If the size of your additional data chunks exceeds the range of a few kilobytes and you do not need to execute real-time processing on the data, you can store data using binary attachments. Binary attachments are supported for managed objects and events (if the data has a time-series aspect to it, or you want it to be cleaned up automatically after a while). They can be several megabytes in size (depending on your service provider) and are only loaded explicitly on demand. This means that they will not slow down applications or microservices that do not require the data. Examples of such data are configuration dumps or images.

Large, non-IoT data sets

Finally, if you have large sets of data that are unrelated to IoT or devices, you may want to not store them in Cumulocity at all. For example, assume that you have (or want to create) a CRM system or SIM management system. To show data from such systems in Cumulocity, you have two options:

Synchronization approach.
- Implement a microservice to map the external data to Cumulocity concepts and synchronize the data between Cumulocity and the other system regularly or on change.
- Show the data using Cumulocity widgets.
On demand approach.
- Implement a microservice to query the data from the external system using the external system's REST or Web Services API.
- Show the data using a custom widget or tab.

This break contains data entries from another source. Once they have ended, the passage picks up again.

-- ==== Sys2Proof/Laws/Does.lean ====
section
/-! SUPPORT. What a meaning does, said as the elementary updates it carries out and the states it carries them out in
(Does), and what that keeps (Pres); both are shown operation by operation. -/

namespace Sys2Proof.Machine

/-- t is reached from s by updates e of states u with P u e. -/
inductive ReachBy (P : State → Eff → Prop) (s : State) : State → Prop where
  | refl : ReachBy P s s
  | step {t : State} (e : Eff) : ReachBy P s t → P t e → ReachBy P s (e.apply t)

theorem ReachBy.trans {P : State → Eff → Prop} {s t u : State} (h : ReachBy P s t) (h' : ReachBy P t u) : ReachBy P s u := by
  induction h' with
  | refl => exact h
  | step e _ he ih => exact ih.step e he

theorem ReachBy.mono {P Q : State → Eff → Prop} (hPQ : ∀ t e, P t e → Q t e) {s t : State} (h : ReachBy P s t) :
    ReachBy Q s t := by
  induction h with
  | refl => exact .refl
  | step e _ he ih => exact ih.step e (hPQ _ _ he)

/-- What every update keeps, in the states in which it is carried out, holds at the end. -/
theorem ReachBy.keeps {P : State → Eff → Prop} {I : State → Prop} (hI : ∀ t e, P t e → I t → I (e.apply t)) {s t : State}
    (h : ReachBy P s t) : I s → I t := by
  induction h with
  | refl => exact id
  | step e _ he ih => exact fun hs => hI _ _ he (ih hs)

variable {s0 : State} {α β : Type}

/-- From any state, m carries out only updates that P allows. -/
def Does (P : State → Eff → Prop) (m : M s0 α) : Prop := ∀ t, ReachBy P t.val (m t).2.val

/-- From any state where I holds, m ends where I holds. -/
def Pres (I : State → Prop) (m : M s0 α) : Prop := ∀ t, I t.val → I (m t).2.val

theorem Does.mono {P Q : State → Eff → Prop} {m : M s0 α} (h : Does P m) (hPQ : ∀ t e, P t e → Q t e) : Does Q m :=
  fun t => (h t).mono hPQ

theorem Does.pres {P : State → Eff → Prop} {I : State → Prop} {m : M s0 α} (h : Does P m)
    (hI : ∀ t e, P t e → I t → I (e.apply t)) : Pres I m := fun t ht => (h t).keeps hI ht

section

variable {P : State → Eff → Prop}

theorem Does.pure (a : α) : Does P (pure a : M s0 α) := fun _ => .refl

theorem Does.rd : Does P (rd : M s0 State) := fun _ => .refl

theorem Does.bind {m : M s0 α} {f : α → M s0 β} (hm : Does P m) (hf : ∀ a, Does P (f a)) : Does P (m >>= f) :=
  fun t => (hm t).trans (hf _ _)

/-- A step after reading the state: what is read is the state in which the step starts. -/
theorem Does.rd_bind {f : State → M s0 β} (hf : ∀ t, ReachBy P t.val (f t.val t).2.val) :
    Does P (Machine.rd >>= f : M s0 β) := fun t => hf t

theorem Does.eff (e : Eff) (h : ∀ t, P t e) : Does P (eff e : M s0 Unit) := fun _ => .step e .refl (h _)

theorem Does.ite (c : Prop) [Decidable c] {m m' : M s0 α} (hm : c → Does P m) (hm' : ¬ c → Does P m') :
    Does P (if c then m else m') := by
  split
  · exact hm ‹_›
  · exact hm' ‹_›

theorem Does.each (l : List α) {f : α → M s0 Unit} (hf : ∀ a ∈ l, Does P (f a)) : Does P (each l f) := by
  induction l with
  | nil => exact Does.pure ()
  | cons a l ih =>
    exact Does.bind (hf a (List.mem_cons_self ..)) fun _ => ih fun b hb => hf b (List.mem_cons_of_mem _ hb)

end

section

variable {I : State → Prop}

theorem Pres.pure (a : α) : Pres I (pure a : M s0 α) := fun _ h => h

theorem Pres.rd : Pres I (rd : M s0 State) := fun _ h => h

theorem Pres.bind {m : M s0 α} {f : α → M s0 β} (hm : Pres I m) (hf : ∀ a, Pres I (f a)) : Pres I (m >>= f) :=
  fun t h => hf _ _ (hm t h)

theorem Pres.rd_bind {f : State → M s0 β} (hf : ∀ t, I t.val → I (f t.val t).2.val) : Pres I (Machine.rd >>= f : M s0 β) :=
  fun t h => hf t h

theorem Pres.eff (e : Eff) (h : ∀ t, I t → I (e.apply t)) : Pres I (eff e : M s0 Unit) := fun _ ht => h _ ht

theorem Pres.ite (c : Prop) [Decidable c] {m m' : M s0 α} (hm : c → Pres I m) (hm' : ¬ c → Pres I m') :
    Pres I (if c then m else m') := by
  split
  · exact hm ‹_›
  · exact hm' ‹_›

theorem Pres.each (l : List α) {f : α → M s0 Unit} (hf : ∀ a ∈ l, Pres I (f a)) : Pres I (each l f) := by
  induction l with
  | nil => exact Pres.pure ()
  | cons a l ih =>
    exact Pres.bind (hf a (List.mem_cons_self ..)) fun _ => ih fun b hb => hf b (List.mem_cons_of_mem _ hb)

end

/-! ### Updates of one record -/

theorem Pres.setReg {I : State → Prop} (f : Fld) (c v : Nat) (h : ∀ t w, I t → I ((Eff.reg f c w).apply t)) :
    Pres I (setReg f c v : M s0 Unit) := Pres.eff _ fun t => h t v

theorem Pres.bumpReg {I : State → Prop} (f : Fld) (c n : Nat) (h : ∀ t w, I t → I ((Eff.reg f c w).apply t)) :
    Pres I (bumpReg f c n : M s0 Unit) := fun t ht => h t.val _ ht

theorem Pres.setRegBit {I : State → Prop} (f : Fld) (i : Nat) (b : Bool) (h : ∀ t w, I t → I ((Eff.reg f 0 w).apply t)) :
    Pres I (setRegBit f i b : M s0 Unit) := fun t ht => h t.val _ ht

theorem Pres.modCore {I : State → Prop} (n : Nat) (g : Core → Core)
    (h : ∀ t, I t → I ((Eff.core n (g (t.core n))).apply t)) : Pres I (modCore n g : M s0 Unit) := fun t ht => h t.val ht

/-! ### Frames -/

/-- s's invariant holds and nothing but what `may` names has changed since s. -/
def Framed (may : Part → Prop) (s t : State) : Prop := t.Inv ∧ SameBut may s t

theorem Framed.start {may : Part → Prop} {s : State} (h : s.Inv) : Framed may s s := ⟨h, fun p _ => p.same_refl s⟩

/-- An update that touches only what `may` names keeps the frame. -/
theorem Framed.eff {may : Part → Prop} {s t : State} (e : Eff) (h : ∀ p, e.touches p → may p) (ht : Framed may s t) :
    Framed may s (e.apply t) :=
  ⟨e.keeps_inv t ht.1, fun p hp => p.same_trans (ht.2 p hp) (e.same p t ht.1 fun hq => hp (h p hq))⟩

/-- An update of core n keeps the frame where it changes only the core's parts that `may` names. -/
theorem Framed.core {may : Part → Prop} {s t : State} (n : Nat) (v : Core)
    (h : ∀ c, ¬ may (.core n c) → c.same (t.core n) v) (ht : Framed may s t) : Framed may s ((Eff.core n v).apply t) := by
  refine ⟨Eff.keeps_inv _ t ht.1, fun p hp => p.same_trans (ht.2 p hp) ?_⟩
  cases p with
  | core m c =>
    by_cases hm : m = n
    · subst hm
      simp only [Part.same, Eff.core_get_same]
      exact h c hp
    · exact Eff.same _ _ _ ht.1 fun hq => hm hq
  | _ => exact Eff.same _ _ _ ht.1 fun hq => hq.elim

end Sys2Proof.Machine
end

The benefit of the second approach is that the data shown in Cumulocity will be always up to date. You will have no additional storage cost from replicated storage. As a trade-off, some features in Cumulocity on such data will not be available (such as real-time processing with Apama). For example, Cumulocity uses the second approach for showing data from SIM management systems such as Cisco Jasper.

Summary

We have explored the diverse options for storing additional data in Cumulocity while building IoT solutions. These options range from very simple static storage to complex and large data models. We hope that you will find the best level of performance and functionality using the guidelines outlined above to pick your data model.